The research questions we address are the following:

  • RQ1: Which actors, roles, tasks, and phases can be identified in multi-stakeholder interactions throughout an algorithm’s life-cycle when assessing fairness?

  • RQ2: How is information about fairness assessments communicated between diverse actors involved throughout the algorithm’s life-cycle?

  • RQ3: What characteristics of actors, roles, and tasks lead to communication issues in fairness assessments?

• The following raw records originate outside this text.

-- ==== Sys2Proof/Laws/Timers.lean ====
section
/-! SUPPORT. The timers run where their rules let them, below their limits, whatever operation outside the commands runs.
One lemma for each operation, for the timers of the segments and for those of the port. -/

namespace Sys2Proof.Machine

set_option linter.unusedVariables false
set_option linter.unusedSimpArgs false

open Sys2Proof.Safety

/-! ### The timers of one segment -/

/-- The active and the held configuration have a low limit of 1 ms at least. -/
def LimitsOk (cfg : SegConfig) (next : Option SegConfig) : Prop :=
  1 ≤ cfg.lowLimit ∧ ∀ c, next = some c → 1 ≤ c.lowLimit

/-- The bus-free timer runs in EXTERNAL, the low-limit timer in EXTERNAL, OWNED and RECOVERING (R128, R135). -/
def SegTimed (state : SegState) (cfg : SegConfig) (next : Option SegConfig) (busFree low : Option Nat) : Prop :=
  LimitsOk cfg next ∧ (∀ n, busFree = some n → n < 50 ∧ state = .external)
    ∧ ∀ n, low = some n → n < cfg.lowLimit ∧ (state = .external ∨ state = .owned ∨ state = .recovering)

/-- `SegTimed` on each segment. -/
def SegsTimed (segs : PerSegment Segment) : Prop :=
  ∀ g, SegTimed (segs.get g).state (segs.get g).cfg (segs.get g).next (segs.get g).busFree (segs.get g).low

@[simp] theorem SegsTimed.get {segs : PerSegment Segment} (g : Seg) (ok : SegsTimed segs) :
    SegTimed (segs.get g).state (segs.get g).cfg (segs.get g).next (segs.get g).busFree (segs.get g).low := ok g

@[simp] theorem SegsTimed.limits {segs : PerSegment Segment} (g : Seg) (ok : SegsTimed segs) :
    LimitsOk (segs.get g).cfg (segs.get g).next := (ok g).1

@[simp] theorem SegsTimed.set {segs : PerSegment Segment} {g : Seg} {x : Segment} (ok : SegsTimed segs)
    (fits : SegTimed x.state x.cfg x.next x.busFree x.low) : SegsTimed (segs.set g x) := by
  intro k
  rw [PerSegment.get_set]
  split
  · exact fits
  · exact ok k

/-- Both timers stopped, in any state. -/
@[simp] theorem segTimed_stopped (st : SegState) (cfg : SegConfig) (next : Option SegConfig) :
    SegTimed st cfg next none none ↔ LimitsOk cfg next := by
  simp [SegTimed]

/-- The low-limit timer started. -/
@[simp] theorem segTimed_low (st : SegState) (cfg : SegConfig) (next : Option SegConfig) :
    SegTimed st cfg next none (some 0)
      ↔ LimitsOk cfg next ∧ (st = .external ∨ st = .owned ∨ st = .recovering) := by
  simp only [SegTimed, LimitsOk, reduceCtorEq, false_implies, implies_true, Option.some.injEq, forall_eq', true_and]
  exact ⟨fun h => ⟨h.1, h.2.2⟩, fun h => ⟨h.1, h.1.1, h.2⟩⟩

/-- The bus-free timer started. -/
@[simp] theorem segTimed_busFree (cfg : SegConfig) (next : Option SegConfig) :
    SegTimed .external cfg next (some 0) none ↔ LimitsOk cfg next := by
  simp [SegTimed]

/-- A byte on the lines. -/
@[simp] theorem segTimed_withDown (x : Segment) (d : Down) (ok : SegTimed x.state x.cfg x.next x.busFree x.low) :
    SegTimed x.state x.cfg x.next x.busFree (x.withDown d).low := by
  refine ⟨ok.1, ok.2.1, fun n e => ?_⟩
  simp only [Segment.withDown] at e
  split at e
  · split at e
    · cases e
    · cases e
      exact ⟨ok.1.1, Or.inr (Or.inl (by assumption))⟩
  · exact ok.2.2 n e

/-- The transaction on the lines changed with no byte. -/
@[simp] theorem segTimed_mapDown (x : Segment) (f : Down → Down) (ok : SegTimed x.state x.cfg x.next x.busFree x.low) :
    SegTimed x.state x.cfg x.next x.busFree (x.mapDown f).low := by
  refine ⟨ok.1, ok.2.1, fun n e => ?_⟩
  simp only [Segment.mapDown] at e
  split at e
  · rename_i owned
    cases h : x.down.map f with
    | none => simp [h] at e
    | some d =>
      simp only [h, Option.bind_some] at e
      split at e
      · cases e
      · cases e
        refine ⟨?_, Or.inr (Or.inl owned)⟩
        cases l : x.low with
        | none => exact ok.1.1
        | some m => exact (ok.2.2 m l).1
  · exact ok.2.2 n e

/-- The presence map is no timer. -/
@[simp] theorem note_state (x : Segment) (a : Addr7) (ack : Bool) : (x.note a ack).state = x.state := by
  unfold Segment.note
  (repeat' split) <;> rfl

@[simp] theorem note_busFree (x : Segment) (a : Addr7) (ack : Bool) : (x.note a ack).busFree = x.busFree := by
  unfold Segment.note
  (repeat' split) <;> rfl

@[simp] theorem note_low (x : Segment) (a : Addr7) (ack : Bool) : (x.note a ack).low = x.low := by
  unfold Segment.note
  (repeat' split) <;> rfl

/-! ### The timers of the port -/

/-- The stretch timer stands below the hold limit it took (R70). -/
def StretchTimed (x : Option Timer) : Prop := ∀ t, x = some t → t.elapsed < t.limit

/-- The upstream-low timer runs where R73 lets it, below 45 ms, and the stretch timer below its limit. -/
def PortTimed (state : PortState) (stretch : Option Timer) (low : Option Nat) : Prop :=
  low.isSome = (state != .idle && state != .notAddressed && stretch.isNone) ∧ (∀ n, low = some n → n < 45)
    ∧ StretchTimed stretch

/-- A timer in IDLE or NOT_ADDRESSED: there is none. -/
@[simp] theorem portTimed_idle : PortTimed .idle none none := ⟨rfl, nofun, nofun⟩

@[simp] theorem portTimed_notAddressed : PortTimed .notAddressed none none := ⟨rfl, nofun, nofun⟩

/-- A stretch begins. -/
@[simp] theorem portTimed_stretch (st : PortState) (limit : Nat) :
    PortTimed st (some { elapsed := 0, limit := limit }) none ↔ 0 < limit := by
  simp [PortTimed, StretchTimed]

/-- SCL falls. -/
@[simp] theorem portTimed_falls (st : PortState) (x : Option Timer) :
    PortTimed st x (if (st != .idle && st != .notAddressed && x.isNone) = true then some 0 else none) ↔ StretchTimed x := by
  cases st <;> cases x <;> simp [PortTimed, StretchTimed]

@[simp] theorem portTimed_falls_free (st : PortState) :
    PortTimed st none (if ¬st = .idle ∧ ¬st = .notAddressed then some 0 else none) := by
  cases st <;> simp [PortTimed, StretchTimed]

@[simp] theorem portTimed_low (st : PortState) : PortTimed st none (some 0) ↔ st ≠ .idle ∧ st ≠ .notAddressed := by
  simp [PortTimed, StretchTimed]

@[simp] theorem portTimed_sclFalls (p : Port) (ok : StretchTimed p.stretch) :
    PortTimed p.state p.stretch p.sclFalls.low := (portTimed_falls p.state p.stretch).mpr ok

@[simp] theorem stretchTimed_none : StretchTimed none := nofun

@[simp] theorem PortTimed.stretchTimed {st : PortState} {x : Option Timer} {low : Option Nat} (ok : PortTimed st x low) :
    StretchTimed x := ok.2.2

/-- The whole port, timed. -/
abbrev Port.timed (p : Port) : Prop := PortTimed p.state p.stretch p.low

theorem timersRun_iff (s : State) (ok : SegConfigsInRange s) : TimersRun s ↔
    SegsTimed s.segs ∧ PortTimed s.port.state s.port.stretch s.port.low
      ∧ ∀ x, s.session = some x → x.elapsed < x.limit * 100 := by
  have limits : ∀ g, LimitsOk (s.segs.get g).cfg (s.segs.get g).next := fun g =>
    ⟨by have := (ok g).1.1; simp only [State.seg] at this; omega, fun c e => by have := ((ok g).2 c e).1; omega⟩
  have runs : (s.port.low.isSome = true ↔ s.port.state ≠ .idle ∧ s.port.state ≠ .notAddressed ∧ s.port.stretch = none)
      ↔ s.port.low.isSome = (s.port.state != .idle && s.port.state != .notAddressed && s.port.stretch.isNone) := by
    generalize s.port.state = st, s.port.stretch = x, s.port.low = low
    cases st <;> cases x <;> cases low <;> simp
  constructor
  · intro ⟨a, b, c, d, e, f⟩
    exact ⟨fun g => ⟨limits g, fun n h => e g n h, fun n h => f g n h⟩, ⟨runs.mp a, b, c⟩, d⟩
  · intro ⟨a, ⟨b, c, d⟩, e⟩
    exact ⟨runs.mpr b, c, d, e, fun g n h => (a g).2.1 n h, fun g n h => (a g).2.2 n h⟩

To answer these questions, we conducted an ethnographic study via 11 semi-structured in-depth interviews with public practitioners working on algorithmic systems in fraud and risk assessment use cases. We identified who makes decisions about what, and in which phase of the algorithm’s life-cycle. Additionally, we analyzed the interview transcripts to identify the (co-)occurrences of mentioned actors, roles, tasks, phases, and challenges and labeled them through in vivo, descriptive, and process qualitative coding analysis (Saldaña 2013). From the emerging coding patterns, we found a lack of information exchange among different roles and actors regarding the interpretation of the model outcome and a lack of involvement of the relevant roles and actors at the right phase. These communication issues indicate inadequate model governance such as missing roles, skills, and information exchange which can lead to misinterpretation of model outcomes, and potentially to the inability to recognize and address fairness issues throughout the algorithm’s lifecycle. These findings are characterized and structured in the phase-actor-role-task-skill (PARTS) model to characterize the structure of the communication processes identified from the qualitative coding.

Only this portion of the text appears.